Records contained in a dataset
▼
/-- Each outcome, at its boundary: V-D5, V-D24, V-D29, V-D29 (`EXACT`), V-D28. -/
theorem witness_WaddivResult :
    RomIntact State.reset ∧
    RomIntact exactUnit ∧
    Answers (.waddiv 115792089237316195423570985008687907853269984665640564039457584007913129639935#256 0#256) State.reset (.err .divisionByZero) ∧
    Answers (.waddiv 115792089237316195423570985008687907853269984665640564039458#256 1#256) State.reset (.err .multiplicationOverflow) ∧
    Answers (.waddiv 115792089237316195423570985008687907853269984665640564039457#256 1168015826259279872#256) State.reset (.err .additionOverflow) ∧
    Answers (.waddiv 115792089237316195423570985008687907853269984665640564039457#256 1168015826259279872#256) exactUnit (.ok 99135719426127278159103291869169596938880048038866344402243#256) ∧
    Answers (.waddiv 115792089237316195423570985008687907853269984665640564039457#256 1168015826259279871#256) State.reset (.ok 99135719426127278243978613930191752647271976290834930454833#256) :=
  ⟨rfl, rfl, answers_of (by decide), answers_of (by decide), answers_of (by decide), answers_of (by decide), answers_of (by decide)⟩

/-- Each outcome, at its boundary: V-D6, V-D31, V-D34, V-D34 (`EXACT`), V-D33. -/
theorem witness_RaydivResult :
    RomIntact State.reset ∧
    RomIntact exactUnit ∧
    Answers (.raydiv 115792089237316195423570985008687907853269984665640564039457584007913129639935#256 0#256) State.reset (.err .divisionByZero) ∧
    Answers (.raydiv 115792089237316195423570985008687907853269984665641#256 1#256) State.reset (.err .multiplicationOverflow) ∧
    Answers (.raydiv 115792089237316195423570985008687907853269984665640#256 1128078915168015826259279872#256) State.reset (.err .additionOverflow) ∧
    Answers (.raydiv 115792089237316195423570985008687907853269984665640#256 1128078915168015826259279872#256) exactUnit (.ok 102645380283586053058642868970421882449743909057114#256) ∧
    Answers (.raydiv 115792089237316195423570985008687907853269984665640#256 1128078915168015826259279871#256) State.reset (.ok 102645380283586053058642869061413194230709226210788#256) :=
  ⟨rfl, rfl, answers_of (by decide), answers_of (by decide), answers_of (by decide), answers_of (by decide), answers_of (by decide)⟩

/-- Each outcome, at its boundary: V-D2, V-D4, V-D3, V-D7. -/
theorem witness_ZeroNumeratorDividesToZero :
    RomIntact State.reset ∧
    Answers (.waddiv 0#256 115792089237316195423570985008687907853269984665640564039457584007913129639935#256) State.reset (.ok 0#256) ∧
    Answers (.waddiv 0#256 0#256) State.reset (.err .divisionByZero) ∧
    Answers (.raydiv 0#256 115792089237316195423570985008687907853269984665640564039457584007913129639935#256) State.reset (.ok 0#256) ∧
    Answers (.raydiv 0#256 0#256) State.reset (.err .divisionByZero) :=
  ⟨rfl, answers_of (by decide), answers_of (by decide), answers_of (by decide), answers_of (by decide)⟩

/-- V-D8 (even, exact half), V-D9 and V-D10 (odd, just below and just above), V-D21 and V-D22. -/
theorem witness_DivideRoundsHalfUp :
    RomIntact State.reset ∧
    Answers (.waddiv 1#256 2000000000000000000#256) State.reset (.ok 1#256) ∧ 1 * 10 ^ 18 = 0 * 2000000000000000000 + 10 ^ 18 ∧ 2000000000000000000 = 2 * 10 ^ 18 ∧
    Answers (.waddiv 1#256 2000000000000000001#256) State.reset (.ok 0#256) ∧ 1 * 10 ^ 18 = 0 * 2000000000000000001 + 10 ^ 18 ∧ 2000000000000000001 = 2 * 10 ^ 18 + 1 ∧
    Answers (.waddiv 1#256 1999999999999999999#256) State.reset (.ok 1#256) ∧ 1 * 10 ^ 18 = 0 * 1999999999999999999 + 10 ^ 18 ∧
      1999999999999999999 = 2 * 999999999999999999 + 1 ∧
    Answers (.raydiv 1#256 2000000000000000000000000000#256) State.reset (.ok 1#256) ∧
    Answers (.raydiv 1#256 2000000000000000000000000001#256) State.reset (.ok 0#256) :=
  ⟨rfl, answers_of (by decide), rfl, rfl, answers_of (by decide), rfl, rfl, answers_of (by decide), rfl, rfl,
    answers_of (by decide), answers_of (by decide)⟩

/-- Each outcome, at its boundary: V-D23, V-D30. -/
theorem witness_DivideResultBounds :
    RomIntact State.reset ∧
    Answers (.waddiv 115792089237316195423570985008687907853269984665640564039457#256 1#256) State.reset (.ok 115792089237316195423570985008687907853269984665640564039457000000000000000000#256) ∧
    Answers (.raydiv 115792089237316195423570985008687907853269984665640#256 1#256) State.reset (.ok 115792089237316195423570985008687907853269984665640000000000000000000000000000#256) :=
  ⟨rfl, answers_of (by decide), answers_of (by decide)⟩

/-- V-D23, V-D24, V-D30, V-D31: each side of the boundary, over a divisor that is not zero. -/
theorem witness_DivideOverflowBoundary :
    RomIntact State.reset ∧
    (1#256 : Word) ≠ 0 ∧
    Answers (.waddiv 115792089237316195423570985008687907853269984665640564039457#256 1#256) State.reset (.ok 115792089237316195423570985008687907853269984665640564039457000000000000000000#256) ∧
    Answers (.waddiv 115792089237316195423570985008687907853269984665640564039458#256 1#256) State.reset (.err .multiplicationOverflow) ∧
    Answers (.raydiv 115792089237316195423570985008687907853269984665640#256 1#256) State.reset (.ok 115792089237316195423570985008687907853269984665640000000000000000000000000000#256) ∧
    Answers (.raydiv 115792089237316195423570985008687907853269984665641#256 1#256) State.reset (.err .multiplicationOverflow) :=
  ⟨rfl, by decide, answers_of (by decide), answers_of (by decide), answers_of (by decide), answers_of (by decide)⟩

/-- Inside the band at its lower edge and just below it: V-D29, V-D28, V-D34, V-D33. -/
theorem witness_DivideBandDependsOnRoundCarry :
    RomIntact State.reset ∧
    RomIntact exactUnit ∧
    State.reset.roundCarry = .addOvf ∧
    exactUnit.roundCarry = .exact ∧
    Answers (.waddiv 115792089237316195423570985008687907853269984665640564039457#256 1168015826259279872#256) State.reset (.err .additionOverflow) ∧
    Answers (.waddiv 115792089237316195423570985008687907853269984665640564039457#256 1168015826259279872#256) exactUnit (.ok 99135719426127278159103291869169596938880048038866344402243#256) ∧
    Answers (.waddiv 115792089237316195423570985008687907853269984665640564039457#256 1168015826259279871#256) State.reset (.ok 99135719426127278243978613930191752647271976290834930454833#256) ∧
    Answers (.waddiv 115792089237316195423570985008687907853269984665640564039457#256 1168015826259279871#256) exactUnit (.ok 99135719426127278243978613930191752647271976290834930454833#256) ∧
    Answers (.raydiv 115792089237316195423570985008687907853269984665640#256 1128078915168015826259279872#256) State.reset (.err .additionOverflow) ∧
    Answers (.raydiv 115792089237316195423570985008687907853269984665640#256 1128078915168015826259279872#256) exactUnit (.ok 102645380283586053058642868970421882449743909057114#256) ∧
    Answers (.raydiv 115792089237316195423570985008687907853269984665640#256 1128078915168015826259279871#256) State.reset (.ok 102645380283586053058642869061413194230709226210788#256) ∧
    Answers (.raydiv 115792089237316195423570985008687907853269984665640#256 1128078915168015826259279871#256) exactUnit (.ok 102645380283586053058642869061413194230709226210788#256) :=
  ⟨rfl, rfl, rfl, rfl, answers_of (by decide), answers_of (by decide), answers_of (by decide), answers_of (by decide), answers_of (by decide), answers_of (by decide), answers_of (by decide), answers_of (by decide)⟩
▲
■ What is being asked ■
Give only a number: how many lines of the data hold the string "below"?

■ Problem solution ■
2